Yes, everything you say is true Donna. They need to focus on team building that helps with revenue generation like Visexecutaries. Just realizing I should add the video to the post..

Yes they are caleld bored rooms for a reason. Effective team building doesn't park people in their seats and yak at them for hours on end. I agree that feedback by email can be an helpful modern version of the suggestion box.

Javier \ud83d\udc1d beBee Those are great benefits but almost impossible to deliver in a standalone 2 hour session. Harvey Lloyd, I agree, team building as a stand-alone event is not very effective yet that is how most companies approach it. Team building does not have to be off-site to be effective. Now if you make it a 2 hours session every week or every other week for a few months with clear action items in between, that could work. Perhaps that is what we should be suggesting to time-strapped executives. Are we on the verge of coming up with a new model here?
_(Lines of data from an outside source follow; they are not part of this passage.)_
-- ==== Sys2Proof/Tests/Slice0.lean ====
section
/-! SUPPORT. Tests against the vectors of spec/95_test_vectors.md (named V-…, E…, P… there) and the tables of
spec/30_encoding.md, and a witness for every statement that has hypotheses: states and operands that meet them, at the ends
of their ranges. -/

namespace Sys2Proof.Tests

open Sys2Proof.Machine

/-! ### Helpers -/

/-- What a field of the next state holds, none when there is no next state. -/
def seen {α : Type} (f : State → α) : Result → Option α
  | .next t => some (f t)
  | .fault _ => none
  | .refused _ => none

/-- A result is a refusal of a host access. -/
def refusesAccess : Result → Bool
  | .refused .hostAccess => true
  | .refused (.notModelled _) => false
  | .next _ => false
  | .fault _ => false

/-- Bytes at a window offset on, in a state with nothing written above them. -/
def put (a : Nat) (bytes : List Byte) (s : State) : State :=
  { s with mem := s.mem ++ (List.range' a bytes.length).zip bytes }

/-- The start of section 2.6: SLAVE 1, the link open, a budget. -/
def linked (budget : Word) : State := { State.reset with slave := 0x01, linkOpen := true, budget := budget }

/-- The ADU that section 2.6 sends, as FRAME.BUILD leaves it. -/
def built (s : State) : State :=
  put 0x100 [0x01, 0x03, 0x00, 0x00, 0x00, 0x01, 0x84, 0x0A] { s with txLen := 8 }

/-- A flush is running. -/
def flushing (op : Byte) (x : Sub) (budget : Word) : State :=
  { built (linked budget) with busy := true, phase := .flush, sub := x, lastOp := op }

/-- A send is running, some bytes of the ADU taken. -/
def sending (op : Byte) (x : Sub) (budget : Word) (taken : Half) : State :=
  { built (linked budget) with busy := true, phase := .send, sub := x, lastOp := op, txWritten := taken }

/-- A header is being received. -/
def receivingHeader (x : Sub) (budget : Word) : State :=
  { linked budget with busy := true, phase := .rxHdr, sub := x, lastOp := 0x25, rxNeed := 3 }

/-- The header 01 03 02 is there, and four bytes are still to come. -/
def receivingRest (x : Sub) (budget : Word) : State :=
  put 0x300 [0x01, 0x03, 0x02]
    { linked budget with
      busy := true, phase := .rxRest, sub := x, lastOp := 0x25, rxNeed := 7, rxCount := 3 }

/-- The state before a step that takes this input. -/
def given (x : Input) (s : State) : State := { s with inputs := [x] }

/-! ### Well-formedness (R112, R97): each range check, at both ends and just outside -/

theorem test_wellFormed_txbuf : [0, 260, 261].map (fun n => WellFormed (.crcTxbuf n)) = [true, true, false] := by decide
theorem test_wellFormed_rxbuf : [0, 260, 261].map (fun n => WellFormed (.crcRxbuf n)) = [true, true, false] := by decide
theorem test_wellFormed_build :
    [0, 1, 253, 254].map (fun n => WellFormed (.frameBuild n)) = [false, true, true, false] := by decide
theorem test_wellFormed_verify :
    [3, 4, 256, 257].map (fun n => WellFormed (.frameVerify n)) = [false, true, true, false] := by decide
theorem test_wellFormed_xact :
    [0, 1, 253, 254].map (fun n => WellFormed (.frameXact n)) = [false, true, true, false] := by decide
theorem test_wellFormed_byteCount :
    (byteCountHeaders 251).map WellFormed = List.replicate 8 true ∧
      (byteCountHeaders 252).map WellFormed = List.replicate 8 false := by decide

/-! ### Decoding: one written-out word of every constructor (R110, R112, R95, R116 and the words of section 2) -/

theorem test_decode_crc :
    decode (.command 0x00000001) = .ok .crcInit ∧ decode (.command 0x00000102) = .ok (.crcByte 0x01) ∧
      decode (.command 0x00060003) = .ok (.crcTxbuf 6) ∧ decode (.command 0x00050004) = .ok (.crcRxbuf 5) := by decide
theorem test_decode_budget :
    decode (.command 0x00000010) = .ok .budgetLoad ∧ decode (.command 0x00000011) = .ok .budgetCharge := by decide
theorem test_decode_frame :
    decode (.command 0x00050020) = .ok (.frameBuild 5) ∧ decode (.command 0x00FA0321) = .ok (.framePdulen 0x03 0xFA) ∧
      decode (.command 0x00070022) = .ok (.frameVerify 7) ∧ decode (.command 0x00000023) = .ok .frameFlush ∧
      decode (.command 0x00000024) = .ok .frameSend ∧ decode (.command 0x00000025) = .ok .frameRecv ∧
      decode (.command 0x00050026) = .ok (.frameXact 5) := by decide
theorem test_decode_rejects :
    decode (.command 0x00000000) = .error .reservedOpcode ∧ decode (.command 0x12345627) = .error .reservedOpcode ∧
      decode (.command 0x00000101) = .error .reservedBits ∧ decode (.command 0x00010002) = .error .reservedBits ∧
      decode (.command 0x00FD0120) = .error .reservedBits ∧ decode (.command 0x01050321) = .error .reservedBits := by decide
theorem test_decode_exception_headers :
    [0x80, 0x83, 0xAB, 0xFF].map (fun fc => decode (.header fc 0x02)) =
      [.ok (.respExc 0x00 2), .ok (.respExc 0x03 2), .ok (.respExc 0x2B 2), .ok (.respExc 0x7F 2)] := by decide
theorem test_decode_headers_byteCount :
    [0x01, 0x02, 0x03, 0x04, 0x0C, 0x14, 0x17, 0x18].map (fun fc => decode (.header fc 9)) =
      [.ok (.respBc01 9), .ok (.respBc02 9), .ok (.respBc03 9), .ok (.respBc04 9), .ok (.respBc0C 9), .ok (.respBc14 9),
       .ok (.respBc17 9), .ok (.respBc18 9)] := by decide
theorem test_decode_headers_fixed :
    [0x0F, 0x10, 0x05, 0x06, 0x16, 0x0B, 0x11, 0x08].map (fun fc => decode (.header fc 9)) =
      [.ok (.respFix0F 9), .ok (.respFix10 9), .ok (.respFix05 9), .ok (.respFix06 9), .ok (.respFix16 9), .ok (.respFix0B 9),
       .ok (.respFix11 9), .ok (.respFix08 9)] := by decide
theorem test_decode_headers_unsupported_0_1 :
    [0x00, 0x07, 0x09, 0x0A, 0x0D, 0x0E, 0x12, 0x13, 0x15, 0x19, 0x1A, 0x1B, 0x1C, 0x1D, 0x1E, 0x1F].map
        (fun fc => decode (.header fc 1)) =
      [.ok (.respUnsup00 1), .ok (.respUnsup07 1), .ok (.respUnsup09 1), .ok (.respUnsup0A 1), .ok (.respUnsup0D 1),
       .ok (.respUnsup0E 1), .ok (.respUnsup12 1), .ok (.respUnsup13 1), .ok (.respUnsup15 1), .ok (.respUnsup19 1),
       .ok (.respUnsup1A 1), .ok (.respUnsup1B 1), .ok (.respUnsup1C 1), .ok (.respUnsup1D 1), .ok (.respUnsup1E 1),
       .ok (.respUnsup1F 1)] := by decide
theorem test_decode_headers_unsupported_2 :
    (List.range 16).map (fun k => decode (.header (BitVec.ofNat 8 (0x20 + k)) 1)) =
      [.ok (.respUnsup20 1), .ok (.respUnsup21 1), .ok (.respUnsup22 1), .ok (.respUnsup23 1), .ok (.respUnsup24 1),
       .ok (.respUnsup25 1), .ok (.respUnsup26 1), .ok (.respUnsup27 1), .ok (.respUnsup28 1), .ok (.respUnsup29 1),
       .ok (.respUnsup2A 1), .ok (.respUnsup2B 1), .ok (.respUnsup2C 1), .ok (.respUnsup2D 1), .ok (.respUnsup2E 1), .ok (.respUnsup2F 1)] := by decide
theorem test_decode_headers_unsupported_3 :
    (List.range 16).map (fun k => decode (.header (BitVec.ofNat 8 (0x30 + k)) 1)) =
      [.ok (.respUnsup30 1), .ok (.respUnsup31 1), .ok (.respUnsup32 1), .ok (.respUnsup33 1), .ok (.respUnsup34 1),
       .ok (.respUnsup35 1), .ok (.respUnsup36 1), .ok (.respUnsup37 1), .ok (.respUnsup38 1), .ok (.respUnsup39 1),
       .ok (.respUnsup3A 1), .ok (.respUnsup3B 1), .ok (.respUnsup3C 1), .ok (.respUnsup3D 1), .ok (.respUnsup3E 1), .ok (.respUnsup3F 1)] := by decide
theorem test_decode_headers_unsupported_4 :
    (List.range 16).map (fun k => decode (.header (BitVec.ofNat 8 (0x40 + k)) 1)) =
      [.ok (.respUnsup40 1), .ok (.respUnsup41 1), .ok (.respUnsup42 1), .ok (.respUnsup43 1), .ok (.respUnsup44 1),
       .ok (.respUnsup45 1), .ok (.respUnsup46 1), .ok (.respUnsup47 1), .ok (.respUnsup48 1), .ok (.respUnsup49 1),
       .ok (.respUnsup4A 1), .ok (.respUnsup4B 1), .ok (.respUnsup4C 1), .ok (.respUnsup4D 1), .ok (.respUnsup4E 1), .ok (.respUnsup4F 1)] := by decide
theorem test_decode_headers_unsupported_5 :
    (List.range 16).map (fun k => decode (.header (BitVec.ofNat 8 (0x50 + k)) 1)) =
      [.ok (.respUnsup50 1), .ok (.respUnsup51 1), .ok (.respUnsup52 1), .ok (.respUnsup53 1), .ok (.respUnsup54 1),
       .ok (.respUnsup55 1), .ok (.respUnsup56 1), .ok (.respUnsup57 1), .ok (.respUnsup58 1), .ok (.respUnsup59 1),
       .ok (.respUnsup5A 1), .ok (.respUnsup5B 1), .ok (.respUnsup5C 1), .ok (.respUnsup5D 1), .ok (.respUnsup5E 1), .ok (.respUnsup5F 1)] := by decide
theorem test_decode_headers_unsupported_6 :
    (List.range 16).map (fun k => decode (.header (BitVec.ofNat 8 (0x60 + k)) 1)) =
      [.ok (.respUnsup60 1), .ok (.respUnsup61 1), .ok (.respUnsup62 1), .ok (.respUnsup63 1), .ok (.respUnsup64 1),
       .ok (.respUnsup65 1), .ok (.respUnsup66 1), .ok (.respUnsup67 1), .ok (.respUnsup68 1), .ok (.respUnsup69 1),
       .ok (.respUnsup6A 1), .ok (.respUnsup6B 1), .ok (.respUnsup6C 1), .ok (.respUnsup6D 1), .ok (.respUnsup6E 1), .ok (.respUnsup6F 1)] := by decide
theorem test_decode_headers_unsupported_7 :
    (List.range 16).map (fun k => decode (.header (BitVec.ofNat 8 (0x70 + k)) 1)) =
      [.ok (.respUnsup70 1), .ok (.respUnsup71 1), .ok (.respUnsup72 1), .ok (.respUnsup73 1), .ok (.respUnsup74 1),
       .ok (.respUnsup75 1), .ok (.respUnsup76 1), .ok (.respUnsup77 1), .ok (.respUnsup78 1), .ok (.respUnsup79 1),
       .ok (.respUnsup7A 1), .ok (.respUnsup7B 1), .ok (.respUnsup7C 1), .ok (.respUnsup7D 1), .ok (.respUnsup7E 1), .ok (.respUnsup7F 1)] := by decide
The hive is at work.

Javier 🐝 CR

4 years ago #2

I love this idea, a 2 Hour Team Building ! Some.benefits of team building can be: 1. Improved Communication 2. Develop Team Roles 3. Time to Develop Skills 4. Better Relationships 5. The ability to maximize profitability by allowing individuals to better combine their skills to achieve more. and so on...

Harvey Lloyd

4 years ago #1

From a small business perspective and conversations with mid-level executives i can say that team building is a trust exercise that is difficult to do within a special envelope of time unless it is supported by the whole of the organization. In many of my discussions and execution of the team building i can say that the trust built is tested by participants in their real office environment with mixed results. Depending on schedule, need and priority to trust is typically broken when it involves "doing the right thing". Specifically as it applies to who/what will take the fall for not meeting some expectation. I agree with team building as a way to enhance the corporate culture but the culture has to be sound and lead by someone who is vigilant in creating the culture proposed.